Çünkü ana teması insan ve onun yaşam ve sağlık sorumluluğu. Bir de üzerine pandemi koşullarını eklerseniz yük artıyor. İşin gereği olarak zaten sağlık çalışanlarının enfeksiyon riski diğer insanların riskine göre daha yüksek, üzerine bir de Covid-19’u eklerseniz, risk çok büyüyor. Durum böyle iken, üzerine hastanın ve bir de kendimizin hayat sorumluluğu eklenince stres kaynağı elbette yükseliyor. Tabii ki bir de sosyolojik stresin argümanlarını biz sağlık çalışanları olarak üzerimizde en az diğer bireyler kadar yoğun hissediyoruz. Bu da bizim açımızdan durum analizi.
Biz sağlık çalışanları insanı çok sevmeyi gerektiren bir kariyerin mensuplarıyız ve işimizin büyük kısmı hastayı anlamak. İşimizin bu büyük kısmını yapmak için çok çabaladığımız bir gerçek ve bunu yaparken, bunun yanında pek çok durumu da yönetmek ile mükellefiz. Hasta yakınlarını yönetmek de işimizin bir parçası. Sağlığın metalaştırılması, yoğun hasta trafiği, bürokratik işlemler, yoğun talepler arasında koşuşturmaları düşünürseniz, bir teşekkürü hak ettiğimizi düşünmek bir taraf olarak hakkımız diye düşünmekten de kendimi alamıyorum.

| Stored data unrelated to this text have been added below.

/-- R191, R192, R203, R222: the FREEZE of a launch prologue puts template 0 into the four partitions, with the core's share
of the items, and ends the prologue; a nested FREEZE leaves its thread sharing the new template; STAMP sets the count and
the start of the template that its thread holds, and ends the thread; the template faults. -/
def Obligations.FreezeAndStamp : Prop :=
  ∀ (gp : Option Guard) (x : Src) (s : State) (c t : Nat) (th : Thread) (nd : Node),
    let open' (k : Core) : Prop := ∀ e ∈ freezeNeeds t th, k.laneOpen t th e.1 e.2 = true
    (Solo (.freeze gp) noPre s c t th → s.nodeOf c = some nd →
      (∀ e, freezeFault s c th = .error e → exec (.freeze gp) s = .next (s.stopAt c t e))
      ∧ (freezeFault s c th = .ok () → th.freezeLevel = 0 → open' (s.core c) →
        ∃ u : State, exec (.freeze gp) s = .next u ∧ u.thr? c t = none ∧ ((u.core c).ended.head? = some (t, 0))
          ∧ (∀ p < 4, ∃ w, tget? (u.part c p).tmpls 0 = some w ∧ w.level = 0 ∧ w.holder = none ∧ w.next = 0
            ∧ w.total = (nd.count.toNat + nd.gang - 1 - (s.core c).index) / nd.gang
            ∧ w.first = nd.first + BitVec.ofNat 32 (s.core c).index ∧ w.stride = nd.gang
            ∧ w.start = s.nextPc th ∧ w.region = th.region ∧ w.stores = th.stores ∧ w.win = th.win))
      ∧ (freezeFault s c th = .ok () → th.freezeLevel ≠ 0 → open' (s.core c) →
        ∀ n, (s.part c (posPart t)).freeTmpl = some n →
        ∃ (u : State) (th' : Thread) (w : Template), exec (.freeze gp) s = .next (ran u c t (.freeze gp) (.val 0))
          ∧ u.thr? c t = some th' ∧ th'.held = some n ∧ th'.win.base = .ref n ∧ th'.win.ents = []
          ∧ th'.win.alloc = th.win.alloc ∧ th'.stores = [] ∧ tget? (u.part c (posPart t)).tmpls n = some w
          ∧ w.level = th.freezeLevel ∧ w.holder = some th.uid ∧ w.total = 0 ∧ w.win = th.win ∧ w.stores = th.stores))
    ∧ (Solo (.stamp gp x) noPre s c t th →
      (th.held = none → exec (.stamp gp x) s = .next (s.stopAt c t (fault1 24 [4])))
      ∧ (∀ n, th.held = some n → ((s.src c t x).toNat = 0 ∨ 65536 < (s.src c t x).toNat) →
        exec (.stamp gp x) s = .next (s.stopAt c t (fault1 24 [5])))
      ∧ (∀ n, th.held = some n → 0 < (s.src c t x).toNat → (s.src c t x).toNat ≤ 65536 →
        ∀ w, tget? (s.part c (posPart t)).tmpls n = some w →
        ∃ u : State, exec (.stamp gp x) s = .next u ∧ u.thr? c t = none ∧ (u.core c).ended.head? = some (t, 0)
          ∧ tget? (u.part c (posPart t)).tmpls n
            = some { w with holder := none, total := (s.src c t x).toNat, start := s.nextPc th }))
    ∧ (freezeFault s c th = .error (fault1 24 [1]) ∨ freezeFault s c th = .error (fault1 24 [2])
      ∨ freezeFault s c th = .error (fault1 24 [3]) ∨ freezeFault s c th = .ok ())
    ∧ (th.freezeLevel = 3 → freezeFault s c th = .error (fault1 24 [1]))
    ∧ (th.freezeLevel < nd.tmpl → s.nodeOf c = some nd → (th.freezeLevel = 0 → nd.flag 2 = false) →
      th.freezeLevel ≠ 3 →
      (th.held.isSome = true → freezeFault s c th = .error (fault1 24 [2]))
      ∧ (th.held = none → th.freezeLevel ≠ 0 → th.busy = true → freezeFault s c th = .error (fault1 24 [3]))
      ∧ (th.held = none → th.freezeLevel ≠ 0 → th.busy = false → freezeFault s c th = .ok ()))

/-! ### Operations across lanes (R172, R195..R197) -/

namespace Sys2Proof.Claims

/-- The members in ascending lane order, one to a lane (R172, R212). -/
def byLane (ps : List Nat) : Prop := ps.Pairwise fun a b => posLane a < posLane b

/-- Each participant's destination takes its result. -/
def eachDst (s : State) (c : Nat) (d : Dst) (ps : List Nat) (f : Nat → Word) : State :=
  ps.foldl (fun u t => u.dst c t d (f t)) s

/-- The lane a SHFL reads from (R197). -/
def fromLane (k : ShflKind) (l n : Nat) : Option Nat :=
  match k with
  | .idx => some n
  | .up => if l < n then none else some (l - n)
  | .down => some (l + n)
  | .xor => some (l.xor n)

/-- A REDX reduction in ascending lane order (R197). -/
def redSpec (o : RedOp) (l : List Word) : Word :=
  let f32 (x : Word) : Ex := val fp32 none x.toNat
  match o with
  | .fadd => l.foldl (fun x y => out32 none ((f32 x).add 0 (f32 y))) 0
  | .add => l.tail.foldl (· + ·) (l.headD 0)
  | .and => l.tail.foldl (· &&& ·) (l.headD 0)
  | .or => l.tail.foldl (· ||| ·) (l.headD 0)
  | .xor => l.tail.foldl (· ^^^ ·) (l.headD 0)
  | .min => l.tail.foldl (fun x y => if x.toInt ≤ y.toInt then x else y) (l.headD 0)
  | .max => l.tail.foldl (fun x y => if x.toInt ≤ y.toInt then y else x) (l.headD 0)

end Sys2Proof.Claims

/-- R172, R196, R197: MERGE has no effect of its own; ELECT answers 1 in the lowest participating lane; BALLOT's bits
name the lanes whose operand is not 0; SHFL reads the operand of another participating lane, its own where that lane
does not take part; REDX reduces the operands in ascending lane order. R195, R229: MIGR answers 1 when a participant
is busy or has a bracket open, 2 when the target is no core of the node, 3 when it has no room; otherwise the
participants go with one message, and stand in positions reserved on the target, in the lanes they had, and in their own
until the message arrives. R259: the core's lines that are not local are dropped first. -/
def Obligations.CrossLaneUnits : Prop :=
  (∀ (gp : Option Guard) (d : Dst) (a : Src) (n : BitVec 5) (k : ShflKind) (o : RedOp) (e : Src),
     let sorted : State → Nat → List Nat → Prop := fun _ _ ps => byLane ps
     let moved (s : State) (c : Nat) (ps : List Nat) (n : Nat → Nat) (t : Nat) : Word :=
       match fromLane k (posLane t) (n t) with
       | some l => match ps.find? fun u => posLane u == l with | some u => s.src c u a | none => s.src c t a
       | none => s.src c t a
     GivesAll (.merge gp) noPre (fun _ _ _ => True) (fun s _ _ => s)
     ∧ GivesAll (.elect gp d) noPre sorted
       (fun s c ps => eachDst s c d ps fun t => if ∀ u ∈ ps, posLane t ≤ posLane u then 1 else 0)
     ∧ GivesAll (.redx gp d a o) noPre sorted
       (fun s c ps => eachDst s c d ps fun _ => redSpec o (ps.map fun t => s.src c t a))
     ∧ GivesAll (.shfl none gp d a n k) noPre sorted
       (fun s c ps => eachDst s c d ps (moved s c ps fun _ => n.toNat))
     ∧ GivesAll (.shfl (some e) gp d a n k) noPre sorted
       (fun s c ps => eachDst s c d ps (moved s c ps fun t => (s.src c t e).toNat % 32))
     ∧ ∀ s c ps, Joint (.ballot gp d a) noPre s c ps → byLane ps →
       ∃ v : Word, exec (.ballot gp d a) s = .next (allRan (eachDst s c d ps fun _ => v) c ps (.ballot gp d a))
         ∧ ∀ j < 32, v.getLsbD j = true ↔ ∃ t ∈ ps, posLane t = j ∧ s.src c t a ≠ 0)
  ∧ (∀ (gp : Option Guard) (d : Dst) (a : Src) (s : State) (c : Nat) (ps : List Nat) (nd : Node),
     Joint (.migr gp d a) noPre s c ps → s.nodeOf c = some nd →
     (∀ t ∈ ps, ∀ th, s.thr? c t = some th → th.held = none) →
       let dst := (s.src c (lead ps) a).toNat
       let ths := ps.filterMap fun t => (s.thr? c t).map fun th => (t, th)
       let busy := ths.any fun e => e.2.busy || e.2.bracket.isSome
       let answers (n : Word) : Prop :=
         exec (.migr gp d a) s = .next (allRan (eachDst (dropped s c) c d ps fun _ => n) c ps (.migr gp d a))
       (busy = true → answers 1)
       ∧ (busy = false → dst ∉ nd.cores → answers 2)
       ∧ (busy = false → dst ∈ nd.cores → ((s.core dst).draining = true ∨ (s.core dst).migrPart ths = none) → answers 3)
       ∧ (∀ p t th, busy = false → dst ∈ nd.cores → (s.core dst).draining = false → (s.core dst).migrPart ths = some p →
         ps = [t] → s.thr? c t = some th → dst ≠ c → s.trafficHeld (s.core c).tenancy .migr = false →
         ∃ (u : State) (pos : Nat) (th' : Thread), exec (.migr gp d a) s = .next u
           ∧ u.msgs = s.msgs ++ [.migr c dst d [t] [pos]] ∧ u.thr? c t = some { th with st := .bin } ∧ posPart pos = p
             ∧ posLane pos = posLane t
           ∧ (s.core dst).thr? pos = none ∧ u.thr? dst pos = some th' ∧ th'.st = .bin ∧ th'.pc = s.nextPc th
           ∧ th'.item0 = th.item0 ∧ th'.item1 = th.item1 ∧ th'.item2 = th.item2 ∧ th'.evec = th.evec
           ∧ th'.win.alloc = th.win.alloc ∧ th'.lats = [] ∧ u.mem = s.mem))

Ancak şu anda oluşan şiddetli ortam sağlık üretmeye yönelik kurumlarda da meslektaşlarımı hedef almış durumda. Kamusal alanda kanıksanmış bu şiddet böyle giderse her ortama sirayet edecek. Bütün ortak kullanımlı okul, adliye, ibadethane gibi ortamlara ve en sonunda öz mekânımız olan evlerimize kadar yaygınlaşacak. O yüzden hızlıca çözümlerini konuşmamız gerektiği gibi, çözüm önerilerinin ve önlemlerinin ciddi bir şekilde takibi yapılmalı ve uygulanmalıdır.
Şu an içi yanan, birlikte çalıştıkları öldürülen, şiddete maruz kalan bir sağlık çalışanı olarak bu yazıyı yazmış olabilirim. Ancak şunu da söylemek isterim:
Teşbihte hata yoktur,
Şiddette de sağlık yoktur,
Ve asla şiddet meşrulaştırılamaz.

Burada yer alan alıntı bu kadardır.